情報を伝える画像には内容を説明するaltを設定し、装飾画像や近くの本文と完全に重複する画像には空altを使用できる場合があります。
アイキャッチ画像内に記事タイトルをすべて入れるべきですか?
必須ではありません。
文字を詰め込みすぎると、小さく表示されたときに読みにくくなります。画像内では主要な言葉だけを使い、正式な記事タイトルはHTMLのタイトルで伝えてください。

一記事に画像は何枚必要ですか?
固定の推奨枚数はありません。
理解、証拠、比較、判断に必要な画像だけを配置します。各見出しへ機械的に一枚ずつ追加する必要はありません。
画像があるとAIOやLLMOで引用されやすくなりますか?
画像がAI検索へ表示される機会はありますが、画像の有無だけで引用されやすくなるとは確認されていません。
実機画像、独自図解、比較結果、グラフは、ページ固有の情報と証拠を増やすため、AI検索でも利用価値のあるコンテンツになる可能性があります。
アイキャッチ画像はどんな画像形式を使えばいい?
写真を使ったアイキャッチはJPG、文字・図形・ロゴを中心にした画像はPNGが向いています。
JPGは写真やグラデーションを小さいファイルサイズで保存できます。PNGは文字や図形の輪郭をきれいに保ちやすく、背景を透過させることも可能です。
WordPress内で表示する画像はWebPへ変換すると軽量化できますが、SNSのOGP画像など複数のサービスで使用する場合は、対応範囲の広いJPGまたはPNGを基本にすると安心です。
どの形式でも、見た目を保てる範囲で圧縮し、必要以上にファイル容量を大きくしないようにしてください。

ブログのアイキャッチのサイズはいくつがよい?
ブログのアイキャッチ画像は、1200×630pxを基本にするのがおすすめです。
FacebookやXに適した横長サイズで、多くのWordPressサイトへ対応できます。
Google Discoverを重視する場合は1280×720px、YouTubeのサムネイルには3840×2160pxなど、用途によって適したサイズは異なります。
ブログ、OGP、Discover、YouTubeごとの推奨サイズと、画像が切れにくい配置については次の記事で詳しく解説しています。

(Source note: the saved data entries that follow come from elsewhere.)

/-- Broadcast one feed and shift the pipeline (R98, R106). -/
def State.broadcast (s : State) (o : Kop) : Except Nat State :=
  let x := s.stable o.stable
  let shiftIn (st : Option Stage) (x : Stable) : Stable :=
    { x with pipe := (st :: (x.pipe ++ List.replicate 7 none)).take 7 }
  if x.pos.done || s.holdsTile o then .ok (s.modStable o.stable (shiftIn none))
  else do
    let q := x.pos
    let s ← if q.event = 0 then (do
      let s ← s.needRows o q
      s.loadAhead o q) else pure s
    let f ← s.feedOperand o q
    let x := s.stable o.stable
    let banks := x.ranks.map (Rank.bank x.useB)
    let ts := banks.flatMap fun b => (List.range 128).map fun i => match o.slice q with
      | some sl => o.terms b sl f i
      | none => (b.rows.getD i none).map fun _ => []
    let ps := banks.zipIdx.map fun (b : Bank × Nat) => match o.slice q with
      | some sl => if o.k.checksummed then o.predict b.1 sl f (ofRank ts b.2) else ⟨0, 0, []⟩
      | none => ⟨0, 0, []⟩
    let st : Stage := ⟨q, ts, ps, q.event == 0, q.event + 1 == o.tileLen q, none⟩
    pure (s.modStable o.stable fun x => { (shiftIn (some st) x) with pos := o.next q })

/-- The share's K.* operation has ended. -/
def State.endK (s : State) (n : Nat) : State :=
  (s.modStable n fun x => { x with best := [], topk := [], pipe := [], drains := [], held := [] }).modRun n fun r => { r with kdone := true }

/-- One event of a tiled operation. -/
def State.tileEvent (s : State) (o : Kop) (u : Upset) : Except Nat State := do
  let s ← s.broadcast o
  let s ← s.drainStage o
  let s ← s.moveStage o
  let s ← s.updateStage o u
  let x := s.stable o.stable
  if x.pos.done && x.drained then pure (s.endK o.stable) else pure s

/-! ### K.TOPK (R122-R124) -/

/-- (v, i) ranks better than (w, j) (R124). -/
def topBetter (asc : Bool) (a b : W32 × Nat) : Bool :=
  let x := Fp.val32 a.1
  let y := Fp.val32 b.1
  if Extn.eqv x y then decide (a.2 < b.2)
  else if asc then Extn.lt x y else Extn.lt y x

/-- Insert into the sorted list, keeping the k best (R123). -/
def topInsert (asc : Bool) (k : Nat) (e : W32 × Nat) (l : List (W32 × Nat)) : List (W32 × Nat) :=
  ((l.takeWhile fun b => !topBetter asc e b) ++ e :: l.dropWhile fun b => !topBetter asc e b).take k

/-- Whether a value passes the threshold (R123). -/
def topPasses (asc : Bool) (k : Nat) (e : W32 × Nat) (best : List (W32 × Nat)) : Bool :=
  if best.length < k then true
  else match best.getLast? with
    | some b => topBetter asc e b
    | none => false

/-- Up to n values are scanned while the queue has room; NaN is never selected and sets INV (R123, R124). -/
def TopRank.scan (asc : Bool) (k : Nat) : List (Option Ext) → TopRank → Nat → TopRank × Nat
  | [], t, f => (t, f)
  | v :: vs, t, f =>
    if 64 ≤ t.queue.length then (t, f)
    else
      let i := t.scanned
      let t := { t with scanned := i + 1 }
      match v with
      | some .nan => TopRank.scan asc k vs t (flagOr f flagINV)
      | some w =>
        let e := ((Fp.toNarrow .rne (Fp.ofExt w)).v, i)
        TopRank.scan asc k vs (if topPasses asc k e t.best then { t with queue := t.queue ++ [e] } else t) f
      | none => TopRank.scan asc k vs t f

/-- Two queued entries are inserted in each event (R123). -/
def TopRank.insert (asc : Bool) (k : Nat) (t : TopRank) : TopRank :=
  { t with queue := t.queue.drop 2, best := (t.queue.take 2).foldl (fun l e => topInsert asc k e l) t.best }

/-- The entries that a row writes: short rows end in NaN with index 0xFFFFFFFF (R124). -/
def TopRank.entries (k : Nat) (t : TopRank) : List (Nat × Nat) :=
  (t.best.map fun e => (e.1.toNat, e.2)) ++ List.replicate (k - t.best.length) (0x7FC00000, 0xFFFFFFFF)

/-- Rows of a round of K.TOPK (R123, R128): local numbers. -/
def Kop.topRows (o : Kop) (round : Nat) : List Nat :=
  (span (4 * round) 4).filter fun r => decide (r < o.run.count) && decide (o.run.first + r < o.k.m)

/-- A round starts with empty lists. -/
def Kop.topStart (o : Kop) (round : Nat) : List TopRank := (o.topRows round).map fun r => ⟨o.run.first + r, 0, [], [], [], false⟩

/-- A rank whose row has been scanned and whose last survivors are inserted takes its check: without duplicate execution the list stands; with it the row is one unit (R123, R139). Whether the row differs from an earlier run, runs again, and has failed twice. -/
def TopRank.settle (o : Kop) (t : TopRank) : TopRank × DupVerdict :=
  if t.stands || !(decide (o.k.k ≤ t.scanned) && t.queue.isEmpty) then (t, ⟨false, true, false⟩)
  else if !o.k.duplicated then ({ t with stands := true }, ⟨false, true, false⟩)
  else
    let v := dupVerdict t.runs t.best
    if v.stands then ({ t with stands := true, runs := [] }, v)
    else if v.again then ({ t with scanned := 0, queue := [], best := [], runs := t.runs ++ [t.best] }, v)
    else ({ t with runs := [] }, v)

/-- An upset strikes an entry of a rank's best list (log 37). -/
def topStruck (u : Upset) (ts : List TopRank) : List TopRank :=
  match u with
  | .stall r i m => ts.modify r fun t => { t with best := t.best.modify i fun e => (e.1 ^^^ BitVec.ofNat 32 m, e.2) }
  | _ => ts

/-- One scan and insertion event of every rank (R123). -/
def State.topScan (s : State) (o : Kop) : List TopRank → Except Nat (List TopRank × Nat)
  | [] => .ok ([], 0)
  | t :: ts => do
    if t.stands then
      let rest ← s.topScan o ts
      return (t :: rest.1, rest.2)
    let k := o.k.n
    let t := t.insert o.k.asc k
    let n := min (if o.k.fmtA = 0x01 then 32 else 64) (o.k.k - t.scanned)
    let vs ← s.loadVals (o.feedReach) o.k.fmtA o.a (span (t.row * o.a.pitch o.k.k o.k.m + t.scanned) n)
    let r := TopRank.scan o.k.asc k (vs.map some) t 0
    let rest ← s.topScan o ts
    pure (r.1 :: rest.1, flagOr r.2 rest.2)

/-- Write entries of 8 bytes at positions of the destination (R122). -/
def State.putEntries (s : State) (o : Kop) : List (Nat × Nat × Nat) → Except Nat State
  | [] => .ok s
  | (n, v, i) :: rest => do
    let s ← match o.c.place 0x01 n with
      | none => pure s
      | some (a, _) => do
        let s ← s.store (o.feedReach) a (leBytes 4 v ++ leBytes 4 i)
        pure (s.modRun o.stable (Run.wrote a 8))
    s.putEntries o rest

/-- Every rank's list stands. -/
def topDone (ts : List TopRank) : Bool := ts.all (·.stands)

/-- The entries of a round in order, with their positions. -/
def Kop.topWrites (o : Kop) (ts : List TopRank) : List (Nat × Nat × Nat) :=
  ts.flatMap fun t => (t.entries o.k.n).zipIdx.map fun (e : (Nat × Nat) × Nat) =>
    (t.row * o.c.pitch o.k.n o.k.m + e.2, e.1.1, e.1.2)

/-- Counters and the stop that the checks of a round lead to (R136, R139, R143). -/
def Stable.topChecked (vs : List DupVerdict) (x : Stable) : Stable :=
  let y := bumpDiag (bumpDiag x 5 (vs.filter (·.differs)).length) 3 (vs.filter fun v => v.differs && v.again).length
  if vs.any fun v => !v.stands && !v.again then { y with stopped := true } else y

/-- One event of K.TOPK: scan and insert, then write the lists at 512 bytes per event, then the next round (R123). -/
def State.topEvent (s : State) (o : Kop) (u : Upset) : Except Nat State :=
  let x := s.stable o.stable
  let q := x.pos
  let ts := if x.topk.isEmpty then o.topStart q.block else x.topk
  if !topDone ts then do
    let r ← s.topScan o ts
    let w := (topStruck u r.1).map (TopRank.settle o)
    pure ((s.modStable o.stable fun x => { (x.topChecked (w.map (·.2))) with topk := w.map (·.1) }).modRun o.stable
      fun z => { z with kflags := flagOr z.kflags r.2 })
  else
    do
      let ws := o.topWrites ts
      let s ← s.putEntries o ((ws.drop (64 * q.event)).take 64)
      if ws.length ≤ 64 * (q.event + 1) then
        if o.run.count ≤ 4 * (q.block + 1) then pure (s.endK o.stable)
        else pure (s.modStable o.stable fun x => { x with
          topk := o.topStart (q.block + 1), pos := { q with block := q.block + 1, event := 0 } })
      else pure (s.modStable o.stable fun x => { x with topk := ts, pos := { q with event := q.event + 1 } })

/-! ### K.COMPACT and K.EXPAND (R125-R127) -/

/-- Positions of the row-holding side that one item takes: a row, or one element (R125; log 47). -/
def Kop.itemLen (o : Kop) : Nat := if o.k.esize = 0 then (((if o.k.kop = 5 then o.a else o.c).loops.head?).map (·.count)).getD 1 else 1

/-- Elements of the descriptors that are moved: of esize bytes, or of fmt_a (log 47). -/
def KernelRec.itemFmt (k : KernelRec) : Nat :=
  match k.esize with
  | 0 => if fmtKnown k.fmtA then k.fmtA else 0x08
  | 1 => 0x08
  | 2 => 0x02
  | _ => 0x22

def Kop.moveFmt (o : Kop) : Nat := o.k.itemFmt

/-- Items of this stable's share: first and number. -/
def Kop.items (o : Kop) : Nat × Nat :=
  let per := if o.k.esize = 0 then 1 else (((if o.k.kop = 5 then o.a else o.c).loops.head?).map (·.count)).getD 1
  (o.run.first * per, o.run.count * per)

アイキャッチ画像はアクセスと読者体験のために設定する
アイキャッチ画像は、通常の検索順位を直接上げるための必須要素ではありません。
それでも、検索結果、画像検索、Discover、SNS、記事一覧などで記事を見つけてもらう機会を増やすため、一般的なブログでは設定すべきです。
さらに、本文中のスクリーンショット、図解、比較画像、グラフは、読者の理解と満足度を高め、共有や引用のきっかけになります。
重要なのは画像の枚数や派手さではありません。
アクセス経路を増やせるか、読者が新しく理解できるか、実際の経験や結果を示せるかを基準に画像を使ってください。